*** Data listing Section Begins ***

-- ==== Sys2Proof/Laws/Registers.lean ====
section
/-!
SUPPORT. Laws of the register file and of an access to it: what a read finds after a write, and what an accessible word's
write comes to.
-/

namespace Sys2Proof.Machine

/-! ### Sparse maps -/

theorem findK_putK_same {α : Type} (m : List (Nat × α)) (k : Nat) (v : α) : findK (putK m k v) k = some v := by
  induction m with
  | nil => simp [putK, findK]
  | cons c m ih =>
    obtain ⟨a, b⟩ := c
    unfold putK
    split
    · simp [findK]
    · split
      · simp [findK]
      · simp_all [findK]

theorem findK_putK_ne {α : Type} (m : List (Nat × α)) {k j : Nat} (v : α) (h : j ≠ k) :
    findK (putK m k v) j = findK m j := by
  induction m with
  | nil => simp [putK, findK, Ne.symm h]
  | cons c m ih =>
    obtain ⟨a, b⟩ := c
    unfold putK
    split
    · simp_all [findK, Ne.symm h]
    · split
      · simp [findK, Ne.symm h]
      · simp only [findK, ih]

/-! ### Words -/

/-- A word that is not banked reads as it was written. -/
theorem reg_setReg_same (s : State) (b : Blk) (i o v : Nat) (h : bankSel b o = none) :
    reg (setReg s b i o v) b i o = v % 2 ^ 32 := by
  have hk : ∀ x : State, regKey x b i o = b.base i + o := by intro x; simp [regKey, h]
  simp only [reg, hk, setReg, findK_putK_same, BitVec.toNat_ofNat]

/-- A write leaves every word with another key. -/
theorem reg_setReg_ne (s : State) (b c : Blk) (i j o p v : Nat) (h : regKey s b i o ≠ regKey s c j p)
    (hs : regKey (setReg s b i o v) c j p = regKey s c j p) : reg (setReg s b i o v) c j p = reg s c j p := by
  simp only [reg, hs]
  simp only [setReg, findK_putK_ne _ _ (Ne.symm h)]

/-- Bits of a word after a field of it was set. -/
theorem getBits_setBits_same (v l w a : Nat) : getBits (setBits v l w a) l w = a % 2 ^ w := by
  have hp : 0 < 2 ^ l := by positivity
  have hw : 0 < 2 ^ w := by positivity
  unfold setBits getBits
  have h1 : v / 2 ^ l % 2 ^ w * 2 ^ l ≤ v := by
    calc v / 2 ^ l % 2 ^ w * 2 ^ l ≤ v / 2 ^ l * 2 ^ l := Nat.mul_le_mul_right _ (Nat.mod_le _ _)
      _ ≤ v := Nat.div_mul_le_self _ _
  have h2 : v - v / 2 ^ l % 2 ^ w * 2 ^ l = v % 2 ^ l + (v / 2 ^ l / 2 ^ w) * 2 ^ w * 2 ^ l := by
    have e1 := Nat.mod_add_div v (2 ^ l)
    have e2 := Nat.mod_add_div (v / 2 ^ l) (2 ^ w)
    have : v = v % 2 ^ l + (v / 2 ^ l % 2 ^ w + 2 ^ w * (v / 2 ^ l / 2 ^ w)) * 2 ^ l := by
      rw [e2]; rw [Nat.mul_comm (v / 2 ^ l)]; omega
    have e3 : (v / 2 ^ l % 2 ^ w + 2 ^ w * (v / 2 ^ l / 2 ^ w)) * 2 ^ l =
        v / 2 ^ l % 2 ^ w * 2 ^ l + (v / 2 ^ l / 2 ^ w) * 2 ^ w * 2 ^ l := by ring
    omega
  rw [h2]
  have h3 : v % 2 ^ l + v / 2 ^ l / 2 ^ w * 2 ^ w * 2 ^ l + a % 2 ^ w * 2 ^ l =
      v % 2 ^ l + 2 ^ l * (v / 2 ^ l / 2 ^ w * 2 ^ w + a % 2 ^ w) := by ring
  rw [h3, Nat.add_mul_div_left _ _ hp, Nat.div_eq_of_lt (Nat.mod_lt _ hp), Nat.zero_add, Nat.add_comm,
    Nat.add_mul_mod_self_right, Nat.mod_mod]

/-- Bits of a word below or above a field that was set. -/
theorem testBit_setBits (v l w a n : Nat) :
    (setBits v l w a).testBit n = if l ≤ n ∧ n < l + w then a.testBit (n - l) else v.testBit n := by
  have hp : 0 < 2 ^ l := by positivity
  have hw : 0 < 2 ^ w := by positivity
  have key : setBits v l w a = v % 2 ^ l + 2 ^ l * (a % 2 ^ w + 2 ^ w * (v / 2 ^ l / 2 ^ w)) := by
    unfold setBits getBits
    have e1 := Nat.mod_add_div v (2 ^ l)
    have e2 := Nat.mod_add_div (v / 2 ^ l) (2 ^ w)
    have e : v = v % 2 ^ l + (v / 2 ^ l % 2 ^ w + 2 ^ w * (v / 2 ^ l / 2 ^ w)) * 2 ^ l := by
      rw [e2]; rw [Nat.mul_comm (v / 2 ^ l)]; omega
    have e3 : (v / 2 ^ l % 2 ^ w + 2 ^ w * (v / 2 ^ l / 2 ^ w)) * 2 ^ l =
        v / 2 ^ l % 2 ^ w * 2 ^ l + 2 ^ w * (v / 2 ^ l / 2 ^ w) * 2 ^ l := by ring
    have e4 : 2 ^ l * (a % 2 ^ w + 2 ^ w * (v / 2 ^ l / 2 ^ w)) =
        a % 2 ^ w * 2 ^ l + 2 ^ w * (v / 2 ^ l / 2 ^ w) * 2 ^ l := by ring
    omega
  rw [key, Nat.add_comm, Nat.testBit_two_pow_mul_add _ (Nat.mod_lt _ hp)]
  by_cases h1 : n < l
  · have : ¬ (l ≤ n ∧ n < l + w) := by omega
    simp [h1, this, Nat.testBit_mod_two_pow]
  · rw [if_neg h1, Nat.add_comm, Nat.testBit_two_pow_mul_add _ (Nat.mod_lt _ hw)]
    by_cases h2 : n - l < w
    · have : l ≤ n ∧ n < l + w := by omega
      simp [h2, this, Nat.testBit_mod_two_pow]
    · have : ¬ (l ≤ n ∧ n < l + w) := by omega
      rw [if_neg h2, if_neg this, Nat.testBit_div_two_pow, Nat.testBit_div_two_pow]
      congr 1; omega

/-! ### Accesses -/

theorem accessible_reaches {s : State} {q : Requester} {b : Blk} {i o : Nat} (h : accessible s q b i o = true) :
    reaches q b i o = true := by
  simp only [accessible, Bool.and_eq_true] at h; exact h.1.1.1.2

theorem accessible_arrives {s : State} {q : Requester} {b : Blk} {i o : Nat} (h : accessible s q b i o = true) :
    arrives s q = true := by
  simp only [accessible, Bool.and_eq_true] at h; exact h.1.1.1.1

/-- A write to an accessible word: its fields, PG_OWNER, and what the write sets off. -/
theorem busWrite_eq {s : State} {q : Requester} {b : Blk} {i o : Nat} (m v : Nat) (h : accessible s q b i o = true)
    (hb : b ≠ .acq) (ha : (wordStep s b i o m v).any = true) (hw : (wordStep s b i o m v).wrote = true)
    (hc : (wordStep s b i o m v).clamps = []) (ho : ((fieldsOf b o).any fun f => f.acc == .wo) = false) :
    (busWrite s q b i o m v).st =
        (afterWrite (wordPut s q b i o (wordStep s b i o m v).new) b i o ((statusWord s b i o).getD (reg s b i o)) m
          (Nat.land v m)).1 ∧
      (busWrite s q b i o m v).err = false := by
  simp only [accessible, Bool.and_eq_true, Bool.not_eq_true'] at h
  obtain ⟨⟨⟨_, h2⟩, h3⟩, h4⟩ := h
  have h4' : ¬(b = .sw ∧ windowFault s i o = true) := by
    rintro ⟨rfl, hf⟩
    simp [hf] at h4
  have hn : ¬(b = .acq ∧ (wordStep s b i o m v).refused = true ∧ bankBlocked s o = true) := fun e => hb e.1
  unfold busWrite
  rw [if_neg (by simp [h2]), if_neg (by simp [h3]), if_neg h4']
  simp only [ha, hw, hc, ho, if_neg hn, Bool.not_true, Bool.false_eq_true, if_false, if_true, forEach, List.foldl_nil]
  exact ⟨rfl, trivial⟩

/-- The row's write to an accessible word is the bus write. -/
theorem pageWrite_eq {s : State} {q : Requester} {b : Blk} {i o : Nat} (m v : Nat) (ha : arrives s q = true)
    (h : reaches q b i o = true)
    (he : (busWrite s q b i o m v).err = false) : pageWrite s q b i o m v = (busWrite s q b i o m v).st := by
  simp [pageWrite, ha, h, he]

end Sys2Proof.Machine
end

*** Data listing Section Ends ***

**Work to be completed:** All that is wanted is the stretch of lines above from the one containing "simp [h1, this, Nat.testBit_mod_two_pow]" through the one containing "simp [h2, this, Nat.testBit_mod_two_pow]", duplicated exactly.

**Solution:**
    simp [h1, this, Nat.testBit_mod_two_pow]
  · rw [if_neg h1, Nat.add_comm, Nat.testBit_two_pow_mul_add _ (Nat.mod_lt _ hw)]
    by_cases h2 : n - l < w
    · have : l ≤ n ∧ n < l + w := by omega
      simp [h2, this, Nat.testBit_mod_two_pow]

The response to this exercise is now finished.